▸ **TASK TO COMPLETE**
Reproduce the line that contains "Memory.read (Memory.cell a" and every line after it through the end of the records, exactly, with nothing added.

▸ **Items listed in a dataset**
== Segment start ==

theorem liveStep_readyErr (h : liveStep s = .next t) : ReadyErrStep s t := by
  obtain ⟨sch, tn, hp, -⟩ := pick_cases s
  unfold liveStep at h
  rw [hp] at h
  split at h
  · exact (agentStep_readyErr h).of_scheduled
  · cases h; exact .kept rfl

theorem faultedStep_readyErr {r : Fault} (h : faultedStep r s = .next t) : ReadyErrStep s t := by
  unfold faultedStep at h
  split at h
  · next hs => exact .reset _ hs
  · cases h

theorem step_readyErr (h : step s = .next t) : ReadyErrStep s t := by
  unfold step at h
  split at h
  · exact faultedStep_readyErr h
  · exact liveStep_readyErr h

end Sys2Proof.Machine

namespace Sys2Proof.Machine

/-- Settles O54: each of the four things a step can do to READY and ERR (`ReadyErrStep`) is one the statement allows. -/
theorem readyAndErrHaveTheirOnlyWriters : Obligations.ReadyAndErrHaveTheirOnlyWriters := by
  intro s t h
  cases step_readyErr h with
  | kept hk =>
    obtain ⟨hready, herr⟩ := Prod.mk.inj hk
    exact ⟨fun hne => absurd hready hne, fun hne => absurd herr hne⟩
  | reset rest hs => exact ⟨fun _ => .inr ⟨rest, hs⟩, fun _ => .inr ⟨rest, hs⟩⟩
  | request w rest hs hready => exact ⟨fun hne => absurd hready hne, fun _ => .inl ⟨w, rest, hs⟩⟩
  | polling op hcur hop herr =>
    obtain ⟨hrun, hat⟩ := State.currentOp_eq_some_iff.mp hcur
    refine ⟨fun _ => .inl ⟨hrun, ?_⟩, fun hne => absurd herr hne⟩
    rcases hop with rfl | rfl
    · exact .inl hat
    · exact .inr hat

/-- Settles O15: every request is one accept step, and the accept step tests `bus_ready` first, then the phase. -/
theorem misusedRequestFaults : Obligations.MisusedRequestFaults := by
  intro s i hi
  rw [exec_request i s hi]
  exact ⟨fun hb => congrArg _ (acceptRequest_of_bus_not_ready _ _ hb),
    fun hb hp => congrArg _ (acceptRequest_of_run _ _ hb hp)⟩

/-- Settles O49: the register map's answer at each index that is no readable or writable cell. -/
theorem statusReadsAndBadAccesses : Obligations.StatusReadsAndBadAccesses := by
  intro s h v
  exact ⟨hostRead_status s, hostRead_req s, hostWrite_status v s, hostWrite_result v s,
    fun hh => ⟨hostRead_past_buf hh, hostWrite_past_buf v hh⟩⟩

/-- Settles O50: with the SEQ running every access is HOST_RACE; with it idle the cell or the value decides. -/
theorem resultAndBufAccesses : Obligations.ResultAndBufAccesses := by
  intro s i v hi _
  rw [hostRead_result, hostRead_buf hi, hostWrite_buf v hi]
  refine ⟨fun hp => ⟨hostReadResult_of_run hp, hostReadBuf_of_run i hp, hostWriteBuf_of_run i v hp⟩, fun hp => ?_⟩
  rw [hostReadResult_of_idle hp, hostReadBuf_of_idle i hp]
  refine ⟨fun hr => ?_, fun x hx => ?_, fun hc => ?_, fun b hb => ?_, hostWriteBuf_of_wide i hp,
    hostWriteBuf_of_byte i hp⟩
  · rw [hr]; rfl
  · rw [hx, ← setWidth_half]; rfl
  · rw [bufGet_of_getElem? hc]; rfl
  · rw [bufGet_of_getElem? hb, ← setWidth_byte]; rfl

end Sys2Proof.Machine
end

section
/-! PROOFS. The peripheral's memory (20_memory.md): which byte a command stores to (R66), read after write, the steps of
the reference peripheral (R65 to R68), and the micro-program of a running request (R63). -/

namespace Sys2Proof.Machine

variable {s t : State}

/-! ### Registers other than the written one, whatever the form of the memory -/

theorem Memory.read_cell_append_of_ne {a x : Nat} (b : Byte) (rest : Memory) (h : a ≠ x) :
    Memory.read (Memory.cell a b ++ rest) x = Memory.read rest x := by
  unfold Memory.cell
  split
  · rfl
  · exact (Memory.read_cons a b rest x).trans (if_neg h)

/-- Read after a write elsewhere; `Memory.read_write` without its canonical form. -/
theorem Memory.read_write_of_ne (m : Memory) {a x : Nat} (b : Byte) (h : a ≠ x) :
    Memory.read (Memory.write m a b) x = Memory.read m x := by
  induction m with
  | nil => simpa [Memory.write] using Memory.read_cell_append_of_ne b [] h
  | cons c rest ih =>
    obtain ⟨y, v⟩ := c
    simp only [Memory.write]
    split
    · exact Memory.read_cell_append_of_ne b _ h
    split
    · next hay =>
      rw [Memory.read_cell_append_of_ne b rest h, Memory.read_cons, if_neg (hay ▸ h)]
    · rw [Memory.read_cons, Memory.read_cons, ih]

== Segment end ==

▸ **EXERCISE RESPONSE**
    Memory.read (Memory.cell a b ++ rest) x = Memory.read rest x := by
  unfold Memory.cell
  split
  · rfl
  · exact (Memory.read_cons a b rest x).trans (if_neg h)

/-- Read after a write elsewhere; `Memory.read_write` without its canonical form. -/
theorem Memory.read_write_of_ne (m : Memory) {a x : Nat} (b : Byte) (h : a ≠ x) :
    Memory.read (Memory.write m a b) x = Memory.read m x := by
  induction m with
  | nil => simpa [Memory.write] using Memory.read_cell_append_of_ne b [] h
  | cons c rest ih =>
    obtain ⟨y, v⟩ := c
    simp only [Memory.write]
    split
    · exact Memory.read_cell_append_of_ne b _ h
    split
    · next hay =>
      rw [Memory.read_cell_append_of_ne b rest h, Memory.read_cons, if_neg (hay ▸ h)]
    · rw [Memory.read_cons, Memory.read_cons, ih]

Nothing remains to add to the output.